Société du Havre de Montréal (SHM) was a publicly funded, non-profit business in Montreal, Quebec, Canada. It was created in 2002 to oversee the redevelopment of Montreal's harbourfront via the reconstruction of the Bonaventure Expressway. In January 2013, the city of Montreal announced that it would take over the SHM's responsibilities, and it was completed by the end of April.

==History==
The SHM was established in 2002 to design a plan for the redevelopment of Montreal's harbourfront. The organization initially received funding from the municipal, Quebec provincial, and Canadian federal governments. In 2007, it presented a final report entitled Vision 2025; the provincial and federal governments withdrew their funding shortly thereafter.

The SHM was criticized by opposition municipal parties, which accused it of financial mismanagement, unaccountability, and having a conflict-of-interest situation in its leadership.
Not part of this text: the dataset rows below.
-- ==== Sys2Proof/Machine/Num.lean ====
section
/-! DEFINITION. Number formats and arithmetic (06): decoding, exact values, one rounding, conversion and the K-group rule. -/

namespace Sys2Proof.Machine

/-- The five IEEE flags, NV DZ OF UF NX from bit 4 to bit 0 (06 R79). -/
abbrev Flags5 := BitVec 5

def flNV : Flags5 := 0x10
def flDZ : Flags5 := 0x08
def flOF : Flags5 := 0x04
def flUF : Flags5 := 0x02
def flNX : Flags5 := 0x01

/-- The rounding modes by their rmode value (06 R72). -/
inductive Mode where
  | rne
  | rtz
  | rdn
  | rup
  | rna
  deriving DecidableEq, Repr

/-- The mode an rmode value names; 5 to 7 are never held (06 R72). -/
def modeOf (r : BitVec 3) : Mode :=
  match r.toNat with
  | 0 => .rne
  | 1 => .rtz
  | 2 => .rdn
  | 3 => .rup
  | _ => .rna

/-- The governing mode: the RM code of the prefix, or the thread's rmode for code 0 (06 R72, R73). -/
def modeRM (rm rmode : BitVec 3) : Mode :=
  if rm = 0 then modeOf rmode else modeOf (rm - 1)

/-- A floating-point format (06 R63). `inf` is false for E4M3, which has no infinity and one NaN pattern. -/
structure FFmt where
  eb : Nat
  fb : Nat
  bias : Nat
  inf : Bool
  deriving DecidableEq, Repr

def fp32 : FFmt := ⟨8, 23, 127, true⟩
def bf16 : FFmt := ⟨8, 7, 127, true⟩
def fp16 : FFmt := ⟨5, 10, 15, true⟩
def e5m2 : FFmt := ⟨5, 2, 15, true⟩
def e4m3 : FFmt := ⟨4, 3, 7, false⟩

/-- The canonical NaN, sign 0 (06 R63, R64). -/
def FFmt.nan (f : FFmt) : Nat :=
  if f.inf then (2 ^ f.eb - 1) * 2 ^ f.fb + 2 ^ (f.fb - 1) else 2 ^ (f.eb + f.fb) - 1

/-- The bit of the sign. -/
def FFmt.sign (f : FFmt) (neg : Bool) : Nat :=
  if neg then 2 ^ (f.eb + f.fb) else 0

/-- The pattern of an infinity. -/
def FFmt.infBits (f : FFmt) (neg : Bool) : Nat :=
  f.sign neg + (2 ^ f.eb - 1) * 2 ^ f.fb

/-- The pattern of the largest finite value (06 R63). -/
def FFmt.maxBits (f : FFmt) (neg : Bool) : Nat :=
  f.sign neg + (if f.inf then (2 ^ f.eb - 1) * 2 ^ f.fb - 1 else 2 ^ (f.eb + f.fb) - 2)

/-- The largest finite magnitude as m * 2^e. -/
def FFmt.maxMag (f : FFmt) : Nat × Int :=
  if f.inf then (2 ^ (f.fb + 1) - 1, ((2 ^ f.eb - 2 : Nat) : Int) - f.bias - f.fb)
  else (2 ^ (f.fb + 1) - 2, ((2 ^ f.eb - 1 : Nat) : Int) - f.bias - f.fb)

/-- A decoded value: a NaN (signalling or not), an infinity, or (-1)^neg * m * 2^e, whose zero keeps its sign. -/
inductive FVal where
  | nan (signalling : Bool)
  | inf (neg : Bool)
  | fin (neg : Bool) (m : Nat) (e : Int)
  deriving DecidableEq, Repr

/-- Decode a pattern (06 R63, R64). -/
def FFmt.decode (f : FFmt) (bits : Nat) : FVal :=
  let neg := decide (bits / 2 ^ (f.eb + f.fb) % 2 = 1)
  let e := bits / 2 ^ f.fb % 2 ^ f.eb
  let m := bits % 2 ^ f.fb
  if e = 2 ^ f.eb - 1 ∧ f.inf then
    if m = 0 then .inf neg else .nan (decide (m / 2 ^ (f.fb - 1) = 0))
  else if e = 2 ^ f.eb - 1 ∧ m = 2 ^ f.fb - 1 ∧ ¬ f.inf then .nan false
  else if e = 0 then .fin neg m (1 - (f.bias : Int) - f.fb)
  else .fin neg (2 ^ f.fb + m) ((e : Int) - f.bias - f.fb)

/-- Round m * 2^(-sh) to an integer in a mode; also whether it was inexact. A shift below zero is exact. -/
def roundShift (md : Mode) (neg : Bool) (m : Nat) (sh : Int) : Nat × Bool :=
  if sh ≤ 0 then (m * 2 ^ (-sh).toNat, false)
  else
    let k := sh.toNat
    let q := m / 2 ^ k
    let r := m % 2 ^ k
    let half := 2 ^ (k - 1)
    let up : Bool := match md with
      | .rne => decide (half < r ∨ (r = half ∧ q % 2 = 1))
      | .rtz => false
      | .rdn => neg && decide (r ≠ 0)
      | .rup => !neg && decide (r ≠ 0)
      | .rna => decide (half ≤ r)
    (if up then q + 1 else q, decide (r ≠ 0))

/-- Compare a * 2^ea < b * 2^eb. -/
def magLt (a : Nat) (ea : Int) (b : Nat) (eb : Int) : Bool :=
  if ea ≤ eb then decide (a < b * 2 ^ (eb - ea).toNat) else decide (a * 2 ^ (ea - eb).toNat < b)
City councillor Véronique Fournier said in 2013, "We always believed the SHM was a recipe for disaster. Because it's a private corporation, it isn't bound to the same kind of access to information laws as the city. So while I'm not saying there was ever anything criminal happening at the SHM, the ingredients were definitely there." Montreal's auditor-general, Jacques Bergeron, indicated that it was almost impossible to ascertain the real costs of the SHM's studies and consultations in the absence of a reliable paper trail.

Montreal mayor Michael Applebaum announced on January 24, 2013 that the city of Montreal would take over responsibility for the Bonaventure Expressway from the SHM, citing the need for transparency. The SHM would then be dismantled by April 30.